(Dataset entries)

-- ==== Sys2Proof/Machine/Token.lean ====
section
/-! DEFINITION. Owner tables: which token covers a byte, and what a holder may do (R165, R179, R280, R283). -/

namespace Sys2Proof.Machine

/-- Kinds of access that a token is checked for. -/
inductive AccKind where
  | load | store | atomic
  deriving DecidableEq, Repr

/-- A token's id in OWNQ's form (R185). -/
def tokenId (die idx : Nat) : Nat := die * 2 ^ 31 + idx
def noToken : Nat := 0xFFFFFFFF

/-- The token of a table that covers byte `a` of a context. -/
def coverIn (l : List (Nat × OwnEntry)) (ctx a : Nat) : Option (Nat × Token) :=
  match l with
  | [] => none
  | (i, .token t) :: r => if t.ctx == ctx && decide (t.base ≤ a) && decide (a < t.base + t.len) then some (i, t) else coverIn r ctx a
  | _ :: r => coverIn r ctx a

/-- The token that covers byte `a` of a context: die, index, token. -/
def coverOf (s : State) (ctx a : Nat) : Option (Nat × Nat × Token) :=
  match coverIn s.die0.owners ctx a with
  | some (i, t) => some (0, i, t)
  | none => (coverIn s.die1.owners ctx a).map (fun x => (1, x.1, x.2))

/-- Shares of the token at an index of a die. -/
def sharesOf (s : State) (die idx : Nat) : List (Nat × Share) :=
  (dieOf s die).owners.filterMap (fun e => match e.2 with
    | .share h => if h.tok = idx then some (e.1, h) else none
    | .token _ => none)

/-- Does holding the token itself permit the access (R165)? -/
def ownerMay (st : TokState) (k : AccKind) : Bool :=
  match st, k with
  | .excl, _ => true
  | .shared, .load => true
  | .atomic, .atomic => true
  | _, _ => false

/-- Does a share permit the access (R165)? -/
def shareMay (atomic : Bool) (k : AccKind) : Bool :=
  match atomic, k with
  | false, .load => true
  | true, .atomic => true
  | _, _ => false

/-- What one identity holds of a token: does it hold an entry, and does one of its entries permit the access? -/
def holds (s : State) (die idx : Nat) (t : Token) (id : W64) (k : AccKind) : Bool × Bool :=
  let sh := (sharesOf s die idx).filter (fun e => e.2.holder == id)
  (t.owner == id || !sh.isEmpty, (t.owner == id && ownerMay t.state k) || sh.any (fun e => shareMay e.2.atomic k))

/-- Is the identity at GRID level, or a PEER or HOST (R173)? -/
def wideHolder (id : W64) : Bool := holderClass id == 2 || holderClass id == 4 || holderClass id == 5

/-- The check of R165 at one byte, for the identities through which the issuer acts, nearest first: whether the access
rests on a wide entry, or the fault and its token id (R280). -/
def tokenCheck (s : State) (ctx : Nat) (ids : List W64) (a : Nat) (k : AccKind) : Except (FKind × Nat) Bool :=
  match coverOf s ctx a with
  | none => .error (.unowned, noToken)
  | some (d, i, t) =>
    match t.state with
    | .orphan => .error (.orphan, tokenId d i)
    | .poison => .error (.poison, tokenId d i)
    | _ =>
      match ids.find? (fun id => (holds s d i t id k).2) with
      | some id => .ok (wideHolder id)
      | none => if ids.any (fun id => (holds s d i t id k).1) then .error (.ownmode, tokenId d i)
                else .error (.unowned, tokenId d i)

/-- Rank of a token fault (R165). -/
def tokRank (k : FKind) : Nat := match k with | .orphan => 0 | .poison => 1 | .unowned => 2 | _ => 3

/-- Where the region around byte `a` ends: the end of the token that covers it, or the base of the next token. -/
def regionEnd (s : State) (ctx a : Nat) : Nat :=
  match coverOf s ctx a with
  | some (_, _, t) => t.base + t.len
  | none =>
    let bases := (s.die0.owners ++ s.die1.owners).filterMap (fun e => match e.2 with
      | .token t => if t.ctx == ctx && decide (a < t.base) then some t.base else none
      | .share _ => none)
    bases.foldl min (2 ^ 64)

/-- The check of R165 over the bytes [a, e): the worst fault in the order of R165; `n` bounds the regions met. -/
def rangeFault (s : State) (ctx : Nat) (ids : List W64) (k : AccKind) : Nat → Nat → Nat → Option (FKind × Nat)
  | 0, _, _ => none
  | n + 1, a, e =>
    if e ≤ a then none
    else
      let rest := rangeFault s ctx ids k n (regionEnd s ctx a) e
      match tokenCheck s ctx ids a k, rest with
      | .ok _, r => r
      | .error f, none => some f
      | .error f, some g => if tokRank g.1 < tokRank f.1 then some g else some f

/-- The regions that a range can meet: every token and the gaps between. -/
def regionBound (s : State) : Nat := 2 * (s.die0.owners.length + s.die1.owners.length) + 2

def tokensCover (s : State) (ctx : Nat) (ids : List W64) (k : AccKind) (a n : Nat) : Option (FKind × Nat) :=
  rangeFault s ctx ids k (regionBound s) a (a + n)

/-- The token entry at an index. -/
def tokenAt (s : State) (die idx : Nat) : Option Token :=
  match look (dieOf s die).owners idx with
  | some (.token t) => some t
  | _ => none

def setToken (s : State) (die idx : Nat) (t : Token) : State :=
  updDie s die (fun d => { d with owners := put d.owners idx (.token t) })
def setShare (s : State) (die idx : Nat) (h : Share) : State :=
  updDie s die (fun d => { d with owners := put d.owners idx (.share h) })
/-- The entry goes, and with it the joint hold of an engine operation on it (R350). -/
def delOwner (s : State) (die idx : Nat) : State :=
  let s := updDie s die (fun d => { d with owners := del d.owners idx })
  { s with ops := s.ops.map (fun o => (o.1, { o.2 with holds := o.2.holds.filter (fun h => h != (die, idx)) })) }

/-- A free index of a die's owner table of 131,072 entries (R283). -/
def freeOwner (s : State) (die : Nat) : Option Nat := freeKey (dieOf s die).owners 0 131072

/-- Free entries of a die's owner table. -/
def ownersFree (s : State) (die : Nat) : Nat := 131072 - (dieOf s die).owners.length

/-- All tokens with their places. -/
def allTokens (s : State) : List (Nat × Nat × Token) :=
  let of (d : Nat) (l : List (Nat × OwnEntry)) : List (Nat × Nat × Token) := l.filterMap (fun e => match e.2 with
    | .token t => some (d, e.1, t)
    | .share _ => none)
  of 0 s.die0.owners ++ of 1 s.die1.owners

/-- All shares with their places. -/
def allShares (s : State) : List (Nat × Nat × Share) :=
  let of (d : Nat) (l : List (Nat × OwnEntry)) : List (Nat × Nat × Share) := l.filterMap (fun e => match e.2 with
    | .share h => some (d, e.1, h)
    | .token _ => none)
  of 0 s.die0.owners ++ of 1 s.die1.owners

/-- Apply `f` to every token. -/
def mapTokens (s : State) (f : Nat → Nat → Token → Token) : State :=
  let on (d : Nat) (x : Die) : Die := { x with owners := x.owners.map (fun e => match e.2 with
    | .token t => (e.1, .token (f d e.1 t))
    | .share h => (e.1, .share h)) }
  { s with die0 := on 0 s.die0, die1 := on 1 s.die1 }

/-- The die that homes a region's first byte (R179); a peer's region has its mirror on die 0 (R283). -/
def regionDie (s : State) (ctx a : Nat) : Nat :=
  match translate s none 0 ctx a with
  | .ok e => if isPeer (locOf e a) then 0 else homeDie (locOf e a) 0
  | .error _ => 0

/-- A token's report (R284). -/
def tokenReport (d i : Nat) (t : Token) (cause cl dev : Nat) : List Byte :=
  let st := match t.state with | .excl => 0 | .shared => 1 | .atomic => 2 | .orphan => 3 | .poison => 4
  let kind := if t.peer.isSome then 3 else 0
  let rcl := if t.recaller.isSome then 1 else 0
  leBytes 8 t.base
    ++ leBytes 8 (t.len + kind * 2 ^ 41 + st * 2 ^ 44 + rcl * 2 ^ 47 + t.chain.length * 2 ^ 48 + t.ctx * 2 ^ 52)
    ++ leBytes 8 t.owner.toNat ++ leBytes 8 (t.recaller.getD 0#64).toNat
    ++ leBytes 8 (t.n + tokenId d i * 2 ^ 32) ++ leBytes 8 (cause + cl * 2 ^ 8 + dev * 2 ^ 16)
    ++ (List.range 8).flatMap (fun k => leBytes 8 ((t.chain[k]?).getD 0#64).toNat) ++ leBytes 16 0

/-- A share's report (R284): the region and state of its token. -/
def shareReport (d : Nat) (t : Token) (h : Share) (cause cl dev : Nat) : List Byte :=
  let st := match t.state with | .excl => 0 | .shared => 1 | .atomic => 2 | .orphan => 3 | .poison => 4
  leBytes 8 t.base ++ leBytes 8 (t.len + (if h.atomic then 2 else 1) * 2 ^ 41 + st * 2 ^ 44
      + (if t.recaller.isSome then 1 else 0) * 2 ^ 47 + t.chain.length * 2 ^ 48 + t.ctx * 2 ^ 52)
    ++ leBytes 8 h.holder.toNat ++ leBytes 8 (t.recaller.getD 0#64).toNat
    ++ leBytes 8 (t.n + tokenId d h.tok * 2 ^ 32) ++ leBytes 8 (cause + cl * 2 ^ 8 + dev * 2 ^ 16)
    ++ (List.range 8).flatMap (fun k => leBytes 8 ((t.chain[k]?).getD 0#64).toNat) ++ leBytes 16 0

end Sys2Proof.Machine
end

• **What to do**
Stop at the line containing "(t.owner == id ||". Please print exactly every line before it from the start of the records, plus that line itself, and nothing else.

• **Task output**
-- ==== Sys2Proof/Machine/Token.lean ====
section
/-! DEFINITION. Owner tables: which token covers a byte, and what a holder may do (R165, R179, R280, R283). -/

namespace Sys2Proof.Machine

/-- Kinds of access that a token is checked for. -/
inductive AccKind where
  | load | store | atomic
  deriving DecidableEq, Repr

/-- A token's id in OWNQ's form (R185). -/
def tokenId (die idx : Nat) : Nat := die * 2 ^ 31 + idx
def noToken : Nat := 0xFFFFFFFF

/-- The token of a table that covers byte `a` of a context. -/
def coverIn (l : List (Nat × OwnEntry)) (ctx a : Nat) : Option (Nat × Token) :=
  match l with
  | [] => none
  | (i, .token t) :: r => if t.ctx == ctx && decide (t.base ≤ a) && decide (a < t.base + t.len) then some (i, t) else coverIn r ctx a
  | _ :: r => coverIn r ctx a

/-- The token that covers byte `a` of a context: die, index, token. -/
def coverOf (s : State) (ctx a : Nat) : Option (Nat × Nat × Token) :=
  match coverIn s.die0.owners ctx a with
  | some (i, t) => some (0, i, t)
  | none => (coverIn s.die1.owners ctx a).map (fun x => (1, x.1, x.2))

/-- Shares of the token at an index of a die. -/
def sharesOf (s : State) (die idx : Nat) : List (Nat × Share) :=
  (dieOf s die).owners.filterMap (fun e => match e.2 with
    | .share h => if h.tok = idx then some (e.1, h) else none
    | .token _ => none)

/-- Does holding the token itself permit the access (R165)? -/
def ownerMay (st : TokState) (k : AccKind) : Bool :=
  match st, k with
  | .excl, _ => true
  | .shared, .load => true
  | .atomic, .atomic => true
  | _, _ => false

/-- Does a share permit the access (R165)? -/
def shareMay (atomic : Bool) (k : AccKind) : Bool :=
  match atomic, k with
  | false, .load => true
  | true, .atomic => true
  | _, _ => false

/-- What one identity holds of a token: does it hold an entry, and does one of its entries permit the access? -/
def holds (s : State) (die idx : Nat) (t : Token) (id : W64) (k : AccKind) : Bool × Bool :=
  let sh := (sharesOf s die idx).filter (fun e => e.2.holder == id)
  (t.owner == id || !sh.isEmpty, (t.owner == id && ownerMay t.state k) || sh.any (fun e => shareMay e.2.atomic k))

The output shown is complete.